- _Exercise directions_:
Give again, word for word, each line below starting at the one that contains "t32 (m : BitVec" and ending at the one that contains "namespace Sys2Proof.Machine".

- _Input_:
-- ==== Sys2Proof/Syntax.lean ====
section
/-! DEFINITION. The whole syntax: one constructor per row of spec/opcode_table.json.

An encoded instruction is one head of a code line (R89) with its tail (R101): every such
constructor carries the head's guard and chain fields and the tail's fields, the operand
specifiers named as R97 names them. A device event (a row of the table that no head encodes,
such as DISPATCH) has a constructor of its own; the numbers that say which agent or queue entry
it concerns stand in an `EventArg`, which the state holds while the event acts. -/

namespace Sys2Proof

/-- The head fields that every form shares (R89). `sense` true means: issue when the
predicate is false. -/
structure Head where
  pred : BitVec 3
  sense : Bool
  chain : Bool
  deriving DecidableEq, Repr

/-- A 6-bit operand specifier as a source (R97). `lit` names a tail literal (R104), `k` a
constant-bank word whose index stands in the tail (R100), `pop` a stream operand queue (R99). -/
inductive Src where
  | q (age : BitVec 4)
  | n (reg : BitVec 5)
  | zero
  | lit
  | k
  | pop (stream : BitVec 2)
  deriving DecidableEq, Repr

/-- The named destination of a head with D = 1; `none` for D = 0 (R92). -/
abbrev Dest := Option (BitVec 5)

/-- The five tail layouts of R101, and no tail. `m` is the modifiers field; `f` is field16. -/
inductive Tail where
  | none
  | t16 (m : BitVec 4) (b a : Src)
  | i20 (imm : BitVec 20) (a : Src)
  | t32 (m : BitVec 8) (d : Dest) (c b a : Src)
  | t48l (lit : BitVec 32) (m : BitVec 4) (d : Dest) (a : Src)
  | t48x (f : BitVec 16) (m : BitVec 8) (d : Dest) (c b a : Src)
  deriving DecidableEq, Repr

/-- What the verified configuration image loads at bring-up (R9, R426): its version, the
tile map of each stack (256 entries), the repair data (retired rows as tile, layer, bank,
row), the route-class entries, the bases of the 16 launch queues as (tile, byte offset), and the memory
keys where the four lifeline controllers' pools and node areas begin (R382). -/
structure CfgImage where
  version : Nat
  tileMap : List (List (BitVec 16))
  repair : List (Nat × Nat × Nat × Nat)
  routes : List (BitVec 8)
  queues : List (Nat × Nat)
  pools : List Nat
  nodes : List Nat
  deriving DecidableEq, Repr

/-- What a device event concerns: `who` the agent (a tile, context, home, packet or
controller), `idx` an entry of its queue or another number, `val` a further number, `flag` and
`flag2` facts from outside the machine, `bytes` data from outside it, `img` the configuration
image. The docstring of an event's constructor says which it reads. -/
structure EventArg where
  who : Nat
  idx : Nat
  val : Nat
  flag : Bool
  flag2 : Bool
  bytes : List Byte
  img : CfgImage
  deriving DecidableEq, Repr
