-- ==== Sys2Proof/Machine/Forms.lean ====
section
/-! DEFINITION. The forms of every opcode: the layouts each TLEN value has (R102) and what the
operand, destination and modifier fields may hold (R92, R97, R100, R103, R104 and each entry).
A tail that breaks a form faults with ILLEGAL_OPERAND, a TLEN with no form with ILLEGAL_OPCODE
(R109 items 1 and 2: they read the encoding alone). -/

namespace Sys2Proof.Machine

/-- The layouts a head can select by TLEN: none (0), T16 (1), T32 or I20 (2), T48-L or T48-X
(3) (R101, R102). -/
inductive LayoutK where
  | e0 | t16 | i20 | t32 | t48l | t48x
  deriving DecidableEq, Repr

/-- The layout of a tail. -/
def layoutOf : Tail → LayoutK
  | .none => .e0
  | .t16 .. => .t16
  | .i20 .. => .i20
  | .t32 .. => .t32
  | .t48l .. => .t48l
  | .t48x .. => .t48x

/-- The field code of an unused source: 0b000000 (R97). -/
def srcUnused : Src := .q 0

/-- Neither a literal nor a constant-bank operand. -/
def srcPlain : Src → Bool
  | .lit | .k => false
  | _ => true

/-- How many of the sources name the constant bank. -/
def countK (l : List Src) : Nat := (l.filter (· == .k)).length

/-- How many of the sources name a literal. -/
def countLit (l : List Src) : Nat := (l.filter (· == .lit)).length

/-- srcA of a tail; the unused code where the layout has none. -/
def tailA : Tail → Src
  | .none => srcUnused
  | .t16 _ _ a | .i20 _ a | .t32 _ _ _ _ a | .t48l _ _ _ a | .t48x _ _ _ _ _ a => a

/-- srcB of a tail. In I20 and T48-L the second source is the immediate or the literal. -/
def tailB : Tail → Src
  | .t16 _ b _ | .t32 _ _ _ b _ | .t48x _ _ _ _ b _ => b
  | .i20 .. | .t48l .. => .lit
  | .none => srcUnused

/-- srcC of a tail. -/
def tailC : Tail → Src
  | .t32 _ _ c _ _ | .t48x _ _ _ c _ _ => c
  | _ => srcUnused

/-- The destination of a tail. -/
def tailD : Tail → Dest
  | .t32 _ d _ _ _ | .t48l _ _ d _ | .t48x _ _ d _ _ _ => d
  | _ => none

/-- The modifiers of a tail. A T32 tail that names the constant bank takes them as zero,
because the byte is then the index (R100). I20 carries none (R103). -/
def tailM : Tail → Nat
  | .none | .i20 .. => 0
  | .t16 m _ _ | .t48l _ m _ _ => m.toNat
  | .t32 m _ c b a => if countK [a, b, c] = 0 then m.toNat else 0
  | .t48x _ m _ _ _ _ => m.toNat

/-- field16 of a T48-X tail. -/
def tailF : Tail → BitVec 16
  | .t48x f _ _ _ _ _ => f
  | _ => 0

/-- The 32-bit literal of a T48-L tail. -/
def tailLit : Tail → BitVec 32
  | .t48l v _ _ _ => v
  | _ => 0

/-- The operand rules of a layout (R97, R100, R104). `litX` says that field16 of T48-X is a
literal or constant-index field of the form. -/
def operandsOk (litX : Bool) : Tail → Bool
  | .none => true
  | .t16 _ b a => srcPlain a && srcPlain b
  | .i20 _ a => srcPlain a
  | .t32 _ _ c b a => countLit [a, b, c] == 0 && decide (countK [a, b, c] ≤ 1)
  | .t48l _ _ _ a => srcPlain a
  | .t48x f _ _ c b a =>
    let l := [a, b, c]
    if litX then
      if countLit l = 0 then
        match countK l with
        | 0 => f == 0
        | 1 => decide (f.toNat < 256)
        | 2 => true
        | _ => false
      else countK l == 0
    else srcPlain a && srcPlain b && srcPlain c

/-- What one row of the opcode map allows: its layouts, whether it may set D, and its own field
rules. -/
structure Form where
  opc : Nat
  lays : List LayoutK
  litX : Bool
  push : Bool
  ok : Tail → Bool

/-- Whether a form accepts a tail: a layout it has, the operand rules, D only where it is
allowed, and the form's own rules. -/
def formAccepts (F : Form) (t : Tail) : Bool :=
  F.lays.contains (layoutOf t) && operandsOk F.litX t && (F.push || tailD t == none) && F.ok t

/-- R90: PRED = 0 with SENSE = 1 faults. -/
def headOk (h : Head) : Bool := !(h.pred == 0 && h.sense)

/-! ### Field rules shared by families -/

/-- srcB unused. -/
def noB (t : Tail) : Bool := tailB t == srcUnused || layoutOf t == .t48l
/-- srcC unused. -/
def noC (t : Tail) : Bool := tailC t == srcUnused
/-- All sources unused. -/
def noSrc (t : Tail) : Bool := tailA t == srcUnused && noB t && noC t
/-- srcB and srcC unused. -/
def onlyA (t : Tail) : Bool := noB t && noC t
/-- The modifiers are zero. -/
def m0 (t : Tail) : Bool := tailM t == 0

/-- The integer binary mould with nibble bit 3 and tail [31:28] zero (R144). -/
def okB (t : Tail) : Bool := noC t && decide (tailM t < 8)
/-- The integer ternary mould. -/
def okT (t : Tail) : Bool := decide (tailM t < 8)
/-- The integer unary mould. -/
def okU (t : Tail) : Bool := onlyA t && decide (tailM t < 8)
/-- Width 64 only. -/
def w64 (t : Tail) : Bool := tailM t % 4 == 0
/-- A rounding code that R103 defines. -/
def rmOk (n : Nat) : Bool := decide (n % 8 ≤ 4)
/-- The scalar FP modifiers outside conversions: a defined mode, everything else zero (R154). -/
def fpM (t : Tail) : Bool := decide (tailM t ≤ 4)
/-- CMP, TEST and BTST (R149). -/
def okCmp (conds : Nat) (t : Tail) : Bool := noC t && decide (tailM t / 8 % 4 < conds)

/-- Element class of a vector TYPE (R186). -/
inductive VCls where
  | fp | int | sto
  deriving DecidableEq, Repr

/-- The class of a TYPE code, if it is defined (R186). -/
def vcls : Nat → Option VCls
  | 0x0 | 0x3 | 0x4 => some .fp
  | 0x1 | 0x2 | 0x5 | 0x6 | 0x9 | 0xA => some .int
  | 0x7 | 0x8 => some .sto
  | _ => none

/-- The nibble of R187 by class: a rounding mode for FP, SAT alone for integers, zero for
storage. -/
def nibOk (ty nib : Nat) : Bool :=
  match vcls ty with
  | some .fp => decide (nib ≤ 4)
  | some .int => nib % 8 == 0
  | some .sto => nib == 0
  | none => false

/-- The vector control fields of field16 (R185). -/
def vVD (t : Tail) : Nat := fld (tailF t) 13 3
/-- First vector source. -/
def vVA (t : Tail) : Nat := fld (tailF t) 10 3
/-- Second vector source. -/
def vVB (t : Tail) : Nat := fld (tailF t) 7 3
/-- Third vector source or form-specific. -/
def vVC (t : Tail) : Nat := fld (tailF t) 4 3
/-- BS. -/
def vBS (t : Tail) : Bool := (tailF t).getLsbD 3
/-- CS. -/
def vCS (t : Tail) : Bool := (tailF t).getLsbD 2
/-- Field16 bits [33:32]. -/
def vX (t : Tail) : Nat := fld (tailF t) 0 2
/-- TYPE. -/
def vTy (t : Tail) : Nat := tailM t / 16
/-- The nibble. -/
def vNib (t : Tail) : Nat := tailM t % 16
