/-- The one-head line that holds a head and its tail: line word H = 1, the head at bytes 2-3,
the tail at the top (R86, R93). -/
def oneHeadLine (head : BitVec 16) (raw : BitVec 48) : List Byte :=
  let tl := 2 * (head.toNat / 64 % 4)
  Machine.bytesLE 2 0x0800 ++ Machine.bytesLE 2 head.toNat ++
    List.replicate (60 - tl) 0 ++ Machine.bytesLE tl raw.toNat

/-- The instruction the decoder reads from a head whose bits are `w`: bits [15:0] are the head
word and the bits above are its tail, all zero beyond `nbits`. The head and tail are laid out in a
line and decoded from it. -/
def decodeTableWord (nbits w : Nat) : Option Instr :=
  let v := w % 2 ^ nbits
  let line := oneHeadLine (BitVec.ofNat 16 v) (BitVec.ofNat 48 (v / 2 ^ 16))
  if lineValid line then
    match decodeLineHead line 1 with
    | .ok i => some i
    | .bad _ => none
  else none

end Sys2Proof
end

- _Expected answer_:
  | t32 (m : BitVec 8) (d : Dest) (c b a : Src)
  | t48l (lit : BitVec 32) (m : BitVec 4) (d : Dest) (a : Src)
  | t48x (f : BitVec 16) (m : BitVec 8) (d : Dest) (c b a : Src)
  deriving DecidableEq, Repr

/-- What the verified configuration image loads at bring-up (R9, R426): its version, the
tile map of each stack (256 entries), the repair data (retired rows as tile, layer, bank,
row), the route-class entries, the bases of the 16 launch queues as (tile, byte offset), and the memory
keys where the four lifeline controllers' pools and node areas begin (R382). -/
structure CfgImage where
  version : Nat
  tileMap : List (List (BitVec 16))
  repair : List (Nat × Nat × Nat × Nat)
  routes : List (BitVec 8)
  queues : List (Nat × Nat)
  pools : List Nat
  nodes : List Nat
  deriving DecidableEq, Repr

/-- What a device event concerns: `who` the agent (a tile, context, home, packet or
controller), `idx` an entry of its queue or another number, `val` a further number, `flag` and
`flag2` facts from outside the machine, `bytes` data from outside it, `img` the configuration
image. The docstring of an event's constructor says which it reads. -/
structure EventArg where
  who : Nat
  idx : Nat
  val : Nat
  flag : Bool
  flag2 : Bool
  bytes : List Byte
  img : CfgImage
  deriving DecidableEq, Repr
-- ==== Sys2Proof/Machine/Forms.lean ====
section
/-! DEFINITION. The forms of every opcode: the layouts each TLEN value has (R102) and what the
operand, destination and modifier fields may hold (R92, R97, R100, R103, R104 and each entry).
A tail that breaks a form faults with ILLEGAL_OPERAND, a TLEN with no form with ILLEGAL_OPCODE
(R109 items 1 and 2: they read the encoding alone). -/

namespace Sys2Proof.Machine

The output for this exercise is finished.